Records drawn from a dataset

=== Begin Enclosure ===

-- ==== Sys2Proof/Machine/Coherence.lean ====
section
/-! DEFINITION. The message protocol between caching agents and homes (R89 to R103): requests accepted, queued or waiting
for a way, snoops answered, data and grants installed, write-backs, and the same transactions performed in one piece for
the units that reach memory inside one command. -/

namespace Sys2Proof.Machine

def State.sendC (s : State) (m : CMsg) : State := s.onCoh fun h => { h with net := h.net ++ [m] }
/-- Takes the oldest message that p picks out of the network. -/
def takeFirst {α : Type} (p : α → Bool) : List α → Option (α × List α)
  | [] => none
  | x :: r => if p x then some (x, r) else (takeFirst p r).map (fun q => (q.1, x :: q.2))
def State.recvC (s : State) (p : CMsg → Bool) : Option (CMsg × State) :=
  (takeFirst p s.coh.net).map (fun q => (q.1, s.onCoh fun h => { h with net := q.2 }))
def State.setTxn (s : State) (line : Nat) (t : Txn) : State := s.onCoh fun h => { h with txns := h.txns.put line t }
def State.delTxn (s : State) (line : Nat) : State := s.onCoh fun h => { h with txns := h.txns.del line }

/-- Agents a snoop goes to: pointers, or every enabled in-service tile of a coarse group and each other holder (R99). -/
def State.snoopList (s : State) (e : DirEnt) : List Nat :=
  let base := if e.cond = 0 then e.sharers else if e.cond = 1 then [e.owner] else e.owner :: e.sharers
  if e.coarse then
    let gs := (base.filter agentIsTile).map (· / 36)
    (List.range 1152).filter (fun t => gs.contains (t / 36) && s.tileIn t) ++ base.filter (fun a => !agentIsTile a)
  else base

/-- The 80-bit entry of a line that VENDOR debug access reads (R98); 0 where none is in use. -/
def State.dirWord (s : State) (line : Nat) : Nat :=
  match s.dirEnt? line with
  | none => 0
  | some e =>
    let pa := line * 64
    let tag := bitsN pa 51 31 + 2 ^ 21 * bitsN pa 17 10
    let ids := if e.cond = 1 then [e.owner] else e.sharers
    let ptrs := ((List.range 4).map (fun i => ids.getD i agentNone * 2 ^ (11 * i))).sum
    let has := fun (f : Nat → Bool) => bN (ids.any f)
    let groups := ((List.range 32).map (fun g => has (fun a => agentIsTile a && a / 36 = g) * 2 ^ g)).sum
    let others := ((List.range 2).map (fun m => has (· = agentH m) * 2 ^ m)).sum + 4 * ((List.range 8).map (fun n => has (· = agentSeq n) * 2 ^ n)).sum
    1 + 2 * e.cond + 8 * bN (s.pinned line) + 16 * bN e.coarse + 32 * (if e.cond = 2 then e.owner - agentH 0 else 0) + 64 * tag +
      2 ^ 35 * (if e.coarse then groups + 2 ^ 32 * others else ptrs)

/-- Entries of one directory set, and the victim of R101: least recently allocated, not pinned. -/
def sameSet (s : State) (a b : Nat) : Bool :=
  s.homeOf (a * 64) == s.homeOf (b * 64) && sliceOf (a * 64) == sliceOf (b * 64) && setOf (a * 64) == setOf (b * 64)
def State.setEntries (s : State) (line : Nat) : List (Nat × DirEnt) :=
  s.coh.dir.rows.filter (fun r => sameSet s r.1 line)
def State.victimOf (s : State) (line : Nat) : Option Nat :=
  ((s.setEntries line).filter (fun r => !s.pinned r.1)).foldl
    (fun best r => match best with
      | none => some r.1
      | some b => if r.2.seq < (s.coh.dir.atD b {}).seq then some r.1 else best) none

def needsEntry : ReqKind → Bool | .rdShared => true | .rdOwn => true | .watch => true | _ => false
/-- E is given when no other copy exists and the requester is a tile or an H-die (R91). -/
def giveAlone (r : Req) : Moesi :=
  match r.kind with
  | .rdOwn => .M
  | .watch => .S
  | _ => if agentIsTile r.agent || agentIsH r.agent then .E else .S

/-- The entry of an owned line once its owner keeps nothing: its other sharers stay, and a new one joins them (R88, R99). -/
def DirEnt.withoutOwner (e : DirEnt) (a new : Nat) : DirEnt :=
  ({ cond := 0, sharers := e.sharers.filter (· != a), coarse := e.coarse, seq := e.seq } : DirEnt).addSharer new
/-- The entry of an owned line whose owner keeps it in S. -/
def DirEnt.ownerShares (e : DirEnt) (a new : Nat) : DirEnt :=
  (({ cond := 0, sharers := e.sharers, coarse := e.coarse, seq := e.seq } : DirEnt).addSharer a).addSharer new
/-- The entry of an owned line whose H-die owner keeps it in O. -/
def DirEnt.ownerKeeps (e : DirEnt) (a new : Nat) : DirEnt := ({ e with cond := 2, owner := a } : DirEnt).addSharer new
/-- The entry of a line that one agent holds alone. -/
def aloneEnt (e : DirEnt) (a : Nat) (st : Moesi) : DirEnt :=
  if st = .S then { cond := 0, sharers := [a], seq := e.seq } else { cond := 1, owner := a, seq := e.seq }

/-- Writes a new entry with its presence bit; the NME's acknowledgement is due when its region's count rises from zero (R108). -/
def State.openDir (s : State) (line : Nat) (e : DirEnt) : State × Option (Nat × Nat) :=
  let (s, rose) := s.newDir line e
  match if rose then s.presOf line else none with
  | some k => (s.presSet k, some (k / 2 ^ 21, k % 2 ^ 21))
  | none => (s, none)

/-- Opens the transaction of a request whose line needs no way, or has one (R91). -/
def State.startReq (s : State) (r : Req) : State :=
  let line := r.line
  let t : Txn := { req := r }
  match r.kind, s.dirEnt? line with
  | .backInval, some e =>
    let snoops := s.snoopList e
    (s.setTxn line { t with acks := snoops }).each snoops (fun a s => s.sendC (.snpInv a line))
  | .backInval, none => s
  | .rebuild, _ => s
  | .writeBack data, _ => s.setTxn line { t with memW := some (data, r.key) }
  | .clean, none => s.setTxn line { t with sent := true, done := true }
  | .clean, some e =>
    if e.cond = 0 then s.setTxn line { t with sent := true, done := true }
    else (s.setTxn line { t with acks := [e.owner] }).sendC (.snpOnce e.owner line)
  | k, none =>
    if needsEntry k then
      let give := giveAlone r
      let (s, pres) := s.openDir line (aloneEnt {} r.agent give)
      s.setTxn line { t with memDue := true, give := give, presDue := pres }
    else
      match k with
      | .wrFull _ => s.setTxn line t
      | _ => s.setTxn line { t with memDue := true }
  | .rdOnce, some e =>
    if e.cond = 0 then s.setTxn line { t with memDue := true }
    else (s.setTxn line { t with acks := [e.owner] }).sendC (.snpOnce e.owner line)
  | .rdShared, some e =>
    if e.cond = 0 then (s.setDir line (e.addSharer r.agent)).setTxn line { t with memDue := true, give := .S }
    else (s.setTxn line { t with acks := [e.owner], give := .S }).sendC (.snpShared e.owner line)
  | .watch, some e =>
    if e.cond = 0 then (s.setDir line (e.addSharer r.agent)).setTxn line { t with memDue := true, give := .S }
    else (s.setTxn line { t with acks := [e.owner], give := .S }).sendC (.snpShared e.owner line)
  | .upgrade, some e =>
    let snoops := (s.snoopList e).filter (· != r.agent)
    let s := s.setDir line (aloneEnt e r.agent .M)
    (s.setTxn line { t with acks := snoops, give := .M }).each snoops (fun a s => s.sendC (.snpInv a line))
  | .rdOwn, some e =>
    -- an owner answers even where it is the requester: its write-back may be on the way (R91, R94)
    let snoops := (s.snoopList e).filter (fun a => a != r.agent || (e.cond ≠ 0 && a == e.owner))
    let s := s.setDir line (aloneEnt e r.agent .M)
    (s.setTxn line { t with acks := snoops, memDue := e.cond = 0, give := .M }).each snoops (fun a s => s.sendC (.snpInv a line))
  | k, some e =>
    -- WR_FULL, WR_PARTIAL and ATOMIC invalidate every holder
    let snoops := s.snoopList e
    let full := match k with | .wrFull _ => true | _ => false
    (s.setTxn line { t with acks := snoops, memDue := !full && e.cond = 0 }).each snoops (fun a s => s.sendC (.snpInv a line))

/-- Answers an atomic's requester with the old value. -/
def State.atomDone (s : State) (r : Req) (off size old : Nat) : State :=
  match r.peer with
  | some p => s.emit (.peerCpl p.1 p.2 0 (leBytes size old))
  | none => s.emit (.atomicOld r.agent (r.line * 64 + off) old)

/-- What the home does once nothing is due: sends DATA or GRANT, or starts its memory write. -/
def State.txnSend (s : State) (t : Txn) : State :=
  let line := t.req.line
  let a := t.req.agent
  let key := t.req.key
  let data := (t.dirty.map (asKey line key)).orElse (fun _ => t.memData)
  match t.req.kind with
  | .backInval => s.setTxn line { t with memW := t.dirty, dirty := none, done := true, sent := true }
  | .clean => s.setTxn line { t with memW := t.dirty, dirty := none, done := true, sent := true }
  | .writeBack _ => s
  | .rebuild => s
  | .wrFull d => s.setTxn line { t with memW := some (sliceB d 0 64, key), sent := true, done := true }
  | .wrPartial m d =>
    match data with
    | some o => s.setTxn line { t with memW := some (mergeMask m (sliceB d 0 64) o, key), sent := true, done := true }
    | none => s.setTxn line { t with memDue := true }
  | .atomic off size aop opnd newVal =>
    match data with
    | some o =>
      let old := fieldB o off size
      (s.setTxn line { t with memW := some (setFieldB o off size (atomicNew aop size old opnd newVal), key), sent := true, done := true }).atomDone
        t.req off size old
    | none => s.setTxn line { t with memDue := true }
  | .upgrade => (s.setTxn line { t with sent := true }).sendC (.grant a line)
  | k =>
    let give : Option Moesi := match k with | .rdOnce => none | _ => some t.give
    let keep : Bool := match k with | .rdOwn => false | .rdOnce => false | _ => true
    let memW := if keep then t.dirty else none
    if t.byOwner then s.setTxn line { t with sent := true, memW := memW, dirty := none }
    else
      match data with
      | some b => (s.setTxn line { t with sent := true, memW := memW, dirty := none }).sendC (.data a line give b key)
      | none => s.setTxn line { t with memDue := true }

/-- A write-back at a home whose line is not open: it is written, or, where a snoop has overtaken it, found stale (R94). -/
def State.wbAt (s : State) (a line : Nat) (d : Bytes) (key : Nat) : State :=
  match s.dirEnt? line with
  | some e =>
    if e.cond ≠ 0 && e.owner = a && (s.wbBuf? a line).isSome then
      s.startReq { kind := .writeBack d, agent := a, line := line, key := key, since := s.now }
    else s.sendC (.wbAck a line)
  | none => s.sendC (.wbAck a line)
/-- The line of a closed transaction unpins; the write-backs accepted meanwhile take their turn (R90, R94). -/
def State.unpin (s : State) (t : Txn) : State :=
  let line := t.req.line
  (s.delTxn line).each t.wbs (fun w s =>
    match s.txn? line with
    | some u => s.setTxn line { u with wbs := u.wbs ++ [w] }
    | none => s.wbAt w.1 line w.2.1 w.2.2)

/-- Closes a transaction: it unpins the line; a freed victim lets the request that waited for its way start (R93, R101). -/
def State.txnClose (s : State) (t : Txn) : State :=
  let line := t.req.line
  let s := match t.req.kind with
    | .wrFull _ => s.freeDir line
    | .wrPartial .. => s.freeDir line
    | .atomic .. => s.freeDir line
    | .backInval => s.freeDir line
    | .clean => s.emit (.cleanDone t.req.agent line)
    | .writeBack _ =>
      let s := s.sendC (.wbAck t.req.agent line)
      match s.dirEnt? line with
      | some e =>
        if e.owner = t.req.agent && e.cond = 2 && e.sharers ≠ [] then s.setDir line { e with cond := 0 }
        else if e.owner = t.req.agent && e.cond ≠ 0 then s.freeDir line else s
      | none => s
    | _ => s
  let s := s.unpin t
  match t.req.kind with
  | .backInval =>
    match s.coh.txns.rows.find? (fun r => r.2.victim == some line) with
    | some r => (s.delTxn r.1).startReq r.2.req
    | none => s
  | _ => s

=== End Enclosure ===

HOW TO COMPLETE THIS TASK - Beginning at the first line of the records, retype exactly every line up to and including the one with "let has := fun".

EXERCISE RESPONSE -
-- ==== Sys2Proof/Machine/Coherence.lean ====
section
/-! DEFINITION. The message protocol between caching agents and homes (R89 to R103): requests accepted, queued or waiting
for a way, snoops answered, data and grants installed, write-backs, and the same transactions performed in one piece for
the units that reach memory inside one command. -/

namespace Sys2Proof.Machine

def State.sendC (s : State) (m : CMsg) : State := s.onCoh fun h => { h with net := h.net ++ [m] }
/-- Takes the oldest message that p picks out of the network. -/
def takeFirst {α : Type} (p : α → Bool) : List α → Option (α × List α)
  | [] => none
  | x :: r => if p x then some (x, r) else (takeFirst p r).map (fun q => (q.1, x :: q.2))
def State.recvC (s : State) (p : CMsg → Bool) : Option (CMsg × State) :=
  (takeFirst p s.coh.net).map (fun q => (q.1, s.onCoh fun h => { h with net := q.2 }))
def State.setTxn (s : State) (line : Nat) (t : Txn) : State := s.onCoh fun h => { h with txns := h.txns.put line t }
def State.delTxn (s : State) (line : Nat) : State := s.onCoh fun h => { h with txns := h.txns.del line }

/-- Agents a snoop goes to: pointers, or every enabled in-service tile of a coarse group and each other holder (R99). -/
def State.snoopList (s : State) (e : DirEnt) : List Nat :=
  let base := if e.cond = 0 then e.sharers else if e.cond = 1 then [e.owner] else e.owner :: e.sharers
  if e.coarse then
    let gs := (base.filter agentIsTile).map (· / 36)
    (List.range 1152).filter (fun t => gs.contains (t / 36) && s.tileIn t) ++ base.filter (fun a => !agentIsTile a)
  else base

/-- The 80-bit entry of a line that VENDOR debug access reads (R98); 0 where none is in use. -/
def State.dirWord (s : State) (line : Nat) : Nat :=
  match s.dirEnt? line with
  | none => 0
  | some e =>
    let pa := line * 64
    let tag := bitsN pa 51 31 + 2 ^ 21 * bitsN pa 17 10
    let ids := if e.cond = 1 then [e.owner] else e.sharers
    let ptrs := ((List.range 4).map (fun i => ids.getD i agentNone * 2 ^ (11 * i))).sum
    let has := fun (f : Nat → Bool) => bN (ids.any f)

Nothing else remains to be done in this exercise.